The reaction was carried out in the same manner as in Example 12, except that 75 grams of the mixture having a water content of 5% by weight and a water content of 27.5% by weight were used. The amount of water brought into the reaction system is CH
The total amount of water contained in the P solution (al and the azeotropic composition mixture of tertiary amyl alcohol and water was 20
．． The amount was 64 grams (1147 mmol), which was 13.4 times the molar amount of indole. When the obtained reaction mixture was post-treated in the same manner as in Example 12, the indigo yield was 0.6%, and the indigo yield per hour was 0.1.
%, and as with other comparative examples, when the amount of water brought into the reaction system was large, the yield was low and the production rate was also slow.

Example 13 In Example 4, 6.48 grams (42.7 mmol) of 5-chloroindole was used instead of indole,
The reaction was carried out in the same manner as in Example 4 except that the amount of CHP solution (d3 was changed to 23.78 g (128.1 mmol in terms of cumene hydroperoxide). No water was detected in 5-chloroindole. Therefore, the amount of water brought into the reaction system was 0.085 g (4.7 mmol) including the water contained in the CHP solution (d) and tert-butyl alcohol, and 5
- 0.11 times the molar amount relative to chloroindole
After the reaction, the reaction solution was filtered, washed with a small amount of methanol, and dried under reduced pressure at 50°C to obtain 5,5', an indigo compound corresponding to 5-chloroindole.
-5.40 grams of dichloroindigo were obtained. Prepared 5
- The molar yield of 5,5'-dichloroindigo relative to chloroindole is 76.3%, which is 5.5% per hour.
The yield of '-dichloroindigo was 10.9%.

Example 14 In Example 4, 22.41 grams (170.8 mmol) of 6-methylindole was used instead of indole, and the amount of CHP solution (d) was 95.11 grams (512.4 grams in terms of cumene hydroperoxide). The reaction was carried out in the same manner as in Example 4 except that the amount was changed to (mmol). 6
- No moisture was detected in methylindole. Therefore, the amount of water brought into the reaction system was 0.113 grams (6.3 mmol), including the water contained in the CHP solution (d) and tert-butyl alcohol, and was 0.113 grams (6.3 mmol) relative to 6-methylindole. It was .04 times the molar amount. After the reaction, the reaction solution was filtered, washed with a small amount of methanol, and dried under reduced pressure at 50°C to convert 6°6'-dimethylindigo, an indigo compound corresponding to 6-methylindole, into 16 .77 grams were obtained. The molar yield of 6,6'-dimethylindigo based on the charged 6-methylindole was 68.1%, and the yield of 6,6'-dimethylindigo per hour was 9.7%.
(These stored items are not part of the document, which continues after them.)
/-! ## The triangle walk (R232 to R235) -/

/-- What a `rast` issue finds for one logical group: the blocks filled and the next token. -/
structure Walk where
  verts : List Int
  scissor : Scissor
  blocks : Blocks
  filled : List Nat
  token : Word
  deriving DecidableEq, Repr

/-- The scissor of two registers (R232). -/
def scissorOf (a b : Nat) : Scissor :=
  ⟨a % 65536, a / 65536, min (b % 65536) 16384, min (b / 65536) 16384⟩

/-- The walk of one issue (R234). -/
def walkOf (v : List Int) (sc : Scissor) (c spp w token : Nat) : Walk :=
  let b := blocksOf v sc c
  let r := if culled v then ([], b.count) else b.visit v sc c spp 64 (w / 4) token
  { verts := v, scissor := sc, blocks := b, filled := r.1,
    token := if r.2 < b.count then BitVec.ofNat 32 r.2 else 0xffffffff }

/-- What lane `i` of the logical group receives (R234). -/
def Walk.lane (k : Walk) (c spp i : Nat) : List Word :=
  let nm := (c * c * spp + 31) / 32
  match k.filled[i / 4]? with
  | none => 0xffffffff :: List.replicate (nm + 3) 0
  | some n =>
    let p := k.blocks.pixel c n (i % 4)
    let m := coverMask k.verts k.scissor p.1 p.2 c spp
    let q := centrePoint p.1 p.2 c
    BitVec.ofNat 32 (p.1 + 65536 * p.2) :: ((List.range nm).map (fun j => BitVec.ofNat 32 (m / 2 ^ (32 * j)))
      ++ (List.range 3).map (fun j => BitVec.ofNat 32 (baryAt k.verts q.1 q.2 j)))

/-- `rast` (R232, R234). -/
def execRast (h : Hdr) (f : FA) (s : State) : Host.Outcome State Fault Refusal :=
  let c := 2 ^ (f.sub.toNat % 4)
  let spp := 2 ^ (f.sub.toNat / 4 % 4)
  let g := s.grp
  let walk (live : List Nat) : Walk :=
    let l := live.headD 0
    let r (b i : Nat) : Word := g.reg true l (b + i)
    let vs := (List.range 6).map (fun i => (r f.sa.toNat i).toInt)
    walkOf vs (scissorOf (r f.sb.toNat 0).toNat (r f.sb.toNat 1).toNat) c spp g.lw (r f.sc.toNat 0).toNat
  .next (s.groupWide (
    let lanes := g.execLanes s.curLaunch h
    let js := (List.range g.nLg).filter (fun j => lanes.any (fun l => g.lgOf l == j))
    let runs := (List.range 6).map (f.sa.toNat + ·) ++ [f.sb.toNat, f.sb.toNat + 1, f.sc.toNat]
    let (own, _) := s.ownPoison true runs (js.map (fun j => (g.liveOf j).headD 0))
    let walks := js.map (fun j => (j, walk (g.liveOf j)))
    let outs := walks.flatMap (fun x =>
      (lanes.filter (fun l => g.lgOf l == x.1)).map (fun l =>
        (l, ({ regs := x.2.lane c spp (l - x.1 * g.lw) } : LaneOut))))
    if !own.isEmpty then s.pendAll h own
    else
    let s1 := s.writeLanes h f.d.toNat outs
    (s1.setGrp (walks.foldl (fun g x => g.setReg true (x.1 * g.lw) f.sc.toNat x.2.token) s1.grp)).done h))

/-! ## Rays (R236) -/

/-- `raygen` calls that an element may make (R236). -/
def maxRays : Nat := 65536

/-- `raygen` (R236). -/
def execRaygen (h : Hdr) (f : FA) (s0 : State) : Host.Outcome State Fault Refusal :=
  let s := s0.endRegion
  let gr := s.wordGr h
  let a := opA f (f.sub.toNat % 16 + 1)
  let k := f.sub.toNat / 16 % 8
  .next (s.withLanes h [a] (fun lanes0 bad =>
    let lanes := lanes0.filter (fun l => !s.grp.helper gr l)
    let full := lanes.filter (fun l => decide (maxRays ≤ (s.grp.elemOf gr l).rays.length))
    if !full.isEmpty then s.illegalMask (maskOf full)
    else
      let kid (l : Nat) : RayKid :=
        { rate := k
          regs := (s.opndRun h f.imm l a).zipIdx.map (fun (x : Word × Nat) => (f.sb.toNat + x.2, x.1)) }
      let idx (l : Nat) : Word := BitVec.ofNat 32 (((s.grp.elemOf gr l).rays.filter (fun r => r.rate == k)).length)
      let s1 := s.writeLanes h f.d.toNat (lanes.map (fun l => (l, { regs := [idx l] })))
      (s1.setGrp (lanes.foldl (fun g l => g.updElem gr l (fun e => { e with rays := e.rays ++ [kid l] }))
        s1.grp)).doneBut h bad))

/-! ## Traversal (R237 to R243) -/

/-- The traversal state (R239). -/
structure Trav where
  node : Nat
  res : Nat
  hashit : Bool
  tcur : Nat
  hitleaf : Word
  hita : Word
  hitb : Word
  pleaf : Word
  tmin : Nat
  deriving DecidableEq, Repr

/-- The end of a walk (R237). -/
def travEnd : Nat := 0x7fffffff

def Trav.ofWords (ws : List Word) : Trav :=
  let w (i : Nat) : Word := ws.getD i 0
  { node := (w 0).toNat, res := nbits (w 1).toNat 0 2, hashit := (w 1).getLsbD 2, tcur := (w 2).toNat,
    hitleaf := w 3, hita := w 4, hitb := w 5, pleaf := w 6, tmin := (w 7).toNat }

def Trav.toWords (t : Trav) : List Word :=
  [BitVec.ofNat 32 t.node, BitVec.ofNat 32 (t.res + if t.hashit then 4 else 0), BitVec.ofNat 32 t.tcur, t.hitleaf,
   t.hita, t.hitb, t.pleaf, BitVec.ofNat 32 t.tmin]

/-- The state at the start of a walk (R240); `ray` is the run of eight. -/
def Trav.start (ray : List Word) : Trav :=
  { node := 0, res := 3, hashit := false, tcur := (ray.getD 7 0).toNat, hitleaf := 0xffffffff, hita := 0, hitb := 0,
    pleaf := 0xffffffff, tmin := (ray.getD 6 0).toNat }

/-- The end of a lane that stops for no other reason (R240). -/
def Trav.finish (t : Trav) : Trav :=
  { t with res := if t.node = travEnd then (if t.hashit then 1 else 0) else 3 }

/-- What the leaf record does to the state (R238, R240); the flag says that the lane stops. -/
def Trav.leaf (t : Trav) (ws : List Word) (idx miss : Nat) (o d : V3) : Trav × Bool :=
  let on := { t with node := miss }
  match nbits (ws.getD 9 0).toNat 0 2 with
  | 1 => ({ on with pleaf := BitVec.ofNat 32 idx, res := 2 }, true)
  | 0 =>
    match triHit (v3At ws 0) (v3At ws 3) (v3At ws 6) o d t.tmin t.tcur with
    | some (x, u, v) =>
      ({ on with tcur := x, hitleaf := BitVec.ofNat 32 idx, hita := BitVec.ofNat 32 u, hitb := BitVec.ofNat 32 v,
                 hashit := true }, false)
    | none => (on, false)
  | _ => (on, false)

/-- The 32-bit words of bytes. -/
def wordsOf (bs : List Byte) : List Word :=
  (List.range (bs.length / 4)).map (fun i => BitVec.ofNat 32 (ofLe ((bs.drop (4 * i)).take 4)))

/-- How a SAMP read stopped a lane. -/
def Got.stop? {α : Type} : Got α → Option LaneStop
  | .ok _ => none
  | .fault f => some (.fault f)
  | .poison a => some (.poison a)

/-- The walk of one lane, at most `n` more nodes (R240, R242). -/
def State.travLane (s : State) (g : Group) (nodes leaves : Nat) (o d : V3) : Nat → Trav → Trav × Option LaneStop × State
  | 0, t => (t.finish, none, s)
  | n + 1, t =>
    if t.node = travEnd then (t.finish, none, s)
    else
      let (r, s1) := s.sampLane g ((nodes + 32 * t.node) % 2 ^ 64) 32
      match r with
      | .fault f => ({ t with res := 3 }, some (.fault f), s1)
      | .poison a => ({ t with res := 3 }, some (.poison a), s1)
      | .ok bs =>
        let ws := wordsOf bs
        let miss := nbits (ws.getD 6 0).toNat 0 31
        let idx := (ws.getD 7 0).toNat
        if !boxHit (v3At ws 0) (v3At ws 3) o d t.tmin t.tcur then
          State.travLane s1 g nodes leaves o d n { t with node := miss }
        else if (ws.getD 6 0).getLsbD 31 = false then
          State.travLane s1 g nodes leaves o d n { t with node := (t.node + 1) % 2 ^ 32 }
        else
          let (q, s2) := s1.sampLane g ((leaves + 48 * idx) % 2 ^ 64) 48
          match q with
          | .fault f => ({ t with res := 3 }, some (.fault f), s2)
          | .poison a => ({ t with res := 3 }, some (.poison a), s2)
          | .ok lb =>
            let (t', stop) := t.leaf (wordsOf lb) idx miss o d
            if stop then (t', none, s2) else State.travLane s2 g nodes leaves o d n t'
(Effects of the Invention) According to the method of the present invention, indoles having no substituents at the 2- and 3-positions and an organic hydroperoxide are used as catalysts for groups 4, 5 and 6 of the periodic table. In the presence of a metal compound selected from the group consisting of This is an extremely effective method that can produce indigo compounds corresponding to the raw material indoles at a higher yield and reaction rate than the conventional techniques used or when the moisture introduced into the reaction system is not controlled. This is a method for producing indigo.

Patent applicant: Mitsui Toatsu Chemical Co., Ltd.

Claims (1)

[Claims] 1) Indoles having no substituents at the 2- and 3-positions and an organic hydroperoxide are used as catalysts for group 4 of the periodic table.
The indoles are reacted in the presence of a metal compound selected from the group consisting of Groups 5 and 6, with the amount of water brought into the reaction system being reduced to 1 mole or less relative to the indoles. Corresponding method for producing indigo species. 2) The method according to claim 1, wherein the reaction is carried out in the presence of a solvent. 3) The method according to claim 2, wherein the solvent is a secondary or tertiary alcohol. 4) The method according to claims 1 to 3, wherein the reaction is carried out in the presence of an additive. 5) The method according to claim 4, wherein the additive is an organic carboxylic acid.